On the mechanism of ion transport through polyphosphazene solid polymer electrolytes:: NMR, IR, and Raman spectroscopic studies and computational analysis of 15N-labeled polyphosphazenes

Comprehensive investigation of lithium ion complexation with N-15-labeled polyphosphazenes-N-15-poly-[bis(2-(2-methoxyethoxy)ethoxy)phosphazene] (IN-MEEP) and N-15-poly-[((2-allylphenoxy)(0.12)(4-methoxyphenoxy)(1.02)(2-(2-methoxyethoxy)ethoxy)(0.86))phosphazene] (N-15-HPP)-was performed by NMR, IR, and Raman spectroscopies.
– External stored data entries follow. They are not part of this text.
/-- R33, R96, R97, R98, R138, R146, R148: a MEASURE grant without an uncorrectable word takes its words into the running statistics; with every
word of the slot taken, the finished statistics go into the slot and the command completes OK with the words done; with an
abort pending it completes ABORTED; otherwise the next read follows. With an uncorrectable word the slot loses its statistics
and the command completes ECC_FAULT with that word's address.

The Frame Inspector. The bits of a word are taken from bit 31 down, and words in their order. For each bit the CRC register is
shifted left, and combined with 0x04C11DB7 where its most significant bit and the input bit differ; the ones are the bits equal to
1; the leading zeros are the bits before the first 1, over all the words of the frame; a frame has seen a 1 where a word of it holds
one. From the empty sequence on, with the register all ones, the finished statistics of any words are the register inverted, the
count, the leading zeros, and ALL_ZERO where no bit is 1. -/
def Obligations.MeasureGrants : Prop :=
  (let bits (ws : List Word) : List Bool := ws.flatMap fun w => (List.range 32).map fun k => w.getLsbD (31 - k)
    let shifted (reg : Word) (b : Bool) : Word :=
      if reg.getLsbD 31 = b then reg <<< 1 else (reg <<< 1) ^^^ 0x04C11DB7#32
    (∀ reg w : Word, crcWord reg w = (bits [w]).foldl shifted reg) ∧
      (∀ (x : RunningStats) (ws : List Word), x.addAll ws =
        { crcReg := (bits ws).foldl shifted x.crcReg
          ones := x.ones + (bits ws).count true
          leadZeros := x.leadZeros + (if x.sawOne then 0 else ((bits ws).takeWhile not).length)
          sawOne := x.sawOne || (bits ws).contains true }) ∧
      ∀ ws : List Word,
        statsOf ws =
          ⟨~~~((bits ws).foldl shifted 0xFFFFFFFF#32), (bits ws).count true, ((bits ws).takeWhile not).length,
            !(bits ws).contains true⟩) ∧
  ∀ (s : State) (i : SlotId) (x : RunningStats) (a k : Nat) (flips : List Flip) (e : CmdEntry) (more : List CmdEntry),
    calm s → s.arb.grant = some ⟨.measure, a, k⟩ → a + k ≤ s.memWords → s.eng.cmd = some (.measure i) →
    s.eng.stats = some x → s.cmd.queue = e :: more →
    let m := s.mem.disturb s.memWords flips
    let rs := m.readWords a k
    let t := afterReads s m .engine rs
    let bad := rs.filter fun w => w.outcome == .uncorrectable
    let done := s.eng.wordsDone + k
    let y := x.addAll (rs.map WordRead.data)
    let idle : Engine := ⟨none, false, 0, .idle, [], none, false⟩
    let row : Instr := .measureGrantEnd flips
    (∀ w ws, bad = w :: ws → ∃ r, exec row s = .next r.arbitrate ∧ r.eng = idle ∧
      r.slot i = { t.slot i with stats := none } ∧ otherSlots i t r ∧ completes t r e .eccFault w.addr (some i) [] ∧
      r.arb = { s.arb with grant := none } ∧ unchangedBut [.eng, .arb, .slots, .moment, .cmd, .log, .irq] t r) ∧
      (bad = [] → (s.slot i).length ≤ done → ∃ r, exec row s = .next r.arbitrate ∧ r.eng = idle ∧
        r.slot i = { t.slot i with stats := some ⟨~~~y.crcReg, y.ones, y.leadZeros, !y.sawOne⟩ } ∧ otherSlots i t r ∧
        completes t r e .ok done (some i) [] ∧ r.arb = { s.arb with grant := none } ∧
        unchangedBut [.eng, .arb, .slots, .moment, .cmd, .log, .irq] t r) ∧
      (bad = [] → done < (s.slot i).length → s.eng.abortPending = true →
        ∃ r, exec row s = .next r.arbitrate ∧ r.eng = idle ∧ completes t r e .aborted done (some i) [] ∧
          r.arb = { s.arb with grant := none } ∧ unchangedBut [.eng, .arb, .moment, .cmd, .log, .irq] t r) ∧
      (bad = [] → done < (s.slot i).length → s.eng.abortPending = false →
        ∃ r, exec row s = .next r.arbitrate ∧
          r.eng = { s.eng with wordsDone := done, held := [], stats := some y, phase := .readWait } ∧
          r.arb = { s.arb with grant := none } ∧ unchangedBut [.eng, .arb, .moment] t r)

/-- R2, R25, R28 to R30, R44, R172, R173: the end of a Scrubber grant writes every corrected word back, so that it reads as
sound with the data delivered, and changes no other word (for a memory in its canonical form); it reports its reads, moves
the position on by 8 modulo the memory size, adds to the pass tallies, and at a wrap raises SCRUB_PASS with them, if enabled,
and clears them; the interval restarts, with N = 0 the next request is raised at once, and a RETAIN request that waited for
the grant is answered OK: the part enters RETAIN, which closes an open window silently, also where this response is the
window's 16th transaction (the model's choice, assumption 13). SCRUB_REQUEST raises the request of a Scrubber whose interval
has reached N. INIT_DONE ends the init sweep: every word from the sweep's address up reads 0 (that the row writes all the
words that the sweep had not reached is the model's choice, assumption 11), INITIALIZED is set and the event raised, and an
enabled Scrubber whose interval count is already at N raises its request. -/
def Obligations.ScrubberAndSweepGoOn : Prop :=
  (∀ (s : State) (a k : Nat) (flips : List Flip), calm s → s.arb.grant = some ⟨.scrub, a, k⟩ → a + k ≤ s.memWords →
    let m := s.mem.disturb s.memWords flips
    let rs := m.readWords a k
    let corrected := rs.filter fun w => w.outcome == .corrected
    let bad := rs.filter fun w => w.outcome == .uncorrectable
    let t := afterReads s (m.writeBack rs) .scrubber rs
    let pos := (s.scrub.pos + 8) % s.memWords
    let corr := plus s.scrub.corrTally corrected.length
    let uncorr := plus s.scrub.uncorrTally bad.length
    let events : List Event :=
      if pos = 0 ∧ s.scrub.passEvent = true then
        [⟨.scrubPass, some 5, 9, none, s.tb.count, BitVec.ofNat 32 (corr.toNat + 65536 * uncorr.toNat)⟩] else []
    let scrubbed (r : State) : Prop :=
      exec (.scrubGrantEnd flips) s = .next r.arbitrate ∧ r.arb = { s.arb with grant := none } ∧
        r.scrub = { s.scrub with
          pos := pos, interval := 0, corrTally := if pos = 0 then 0 else corr
          uncorrTally := if pos = 0 then 0 else uncorr
          request := s.scrub.request || (s.scrub.enabled && !s.sweep.running && s.power != .retain && s.scrub.n == 0) } ∧
        raises events t r ∧
        (Memory.wf s.mem = true →
          (∀ w ∈ corrected, r.mem.read w.addr = ⟨w.data, 0⟩) ∧
            ∀ b, (∀ w ∈ corrected, w.addr ≠ b) → r.mem.read b = m.read b)
    (s.port.waiting ≠ some .retain →
      ∃ r, scrubbed r ∧ unchangedBut [.arb, .scrub, .log, .irq, .moment] t r) ∧
      (s.port.waiting = some .retain →
        ∃ r, scrubbed r ∧ r.power = .retain ∧
          r.port = { s.port with waiting := none, stallCount := 0, resp := .ok, rdata := none } ∧
          r.sup = (if s.sup.st = .armed then { s.sup with st := .running, windowCount := 0 } else s.sup) ∧
          unchangedBut [.arb, .scrub, .log, .irq, .moment, .power, .port, .sup] t r)) ∧
    (∀ s : State, s.nextDue = some (.req .scrubRequest) →
      ∃ r, exec .scrubRequest s = .next r.arbitrate ∧
        r.scrub = { s.scrub with
          request := s.scrub.request || (s.scrubCounting && decide (s.scrub.n ≤ s.scrub.interval)) } ∧
        unchangedBut [.scrub, .moment] s r) ∧
    ∀ s : State, calm s → s.sweep.running = true →
      ∃ r, exec .initDone s = .next r.arbitrate ∧ r.sweep = ⟨false, 0, true⟩ ∧
        (∀ a, s.sweep.next ≤ a → a < s.memWords → r.mem.read a = ⟨0, 0⟩) ∧
        (∀ a, a < s.sweep.next ∨ s.memWords ≤ a → r.mem.read a = s.mem.read a) ∧
        raises [⟨.initDone, some 5, 8, none, s.tb.count, BitVec.ofNat 32 s.memWords⟩] s r ∧
        r.scrub = { s.scrub with request := r.scrub.request } ∧
        (r.scrub.request = true ↔ s.scrub.request = true ∨
          s.scrub.enabled = true ∧ s.power ≠ .retain ∧ (∀ g, s.arb.grant = some g → g.who ≠ .scrub) ∧
            s.scrub.n ≤ s.scrub.interval) ∧
        unchangedBut [.mem, .sweep, .log, .irq, .scrub, .moment] s r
Previous studies characterized the ionic transport through the polymer matrix in terms of jumps between neighboring polymer strands utilizing the electron lone pairs of the etherial oxygen nuclei with the nitrogen nuclei on the polyphosphazene backbone not involved. However, noteworthy changes were observed in the NMR, IR, and Raman spectra with the addition of lithium trifluoromethanesulfonate (LiOTf) to the polyphosphazenes. The data indicate that the preferred association for the lithium ion with the polymer is with the nitrogen nuclei, resulting in the formation of a pocket with the pendant groups folding around the backbone. NMR temperature-dependent spin-lattice relaxation (T-1) studies (C-13, P-31, and N-15) indicate significant lithium ion interaction with the backbone nitrogen nuclei. These studies are in agreement with molecular dynamics simulations investigating lithium ion movement within the polyphosphazene matrix.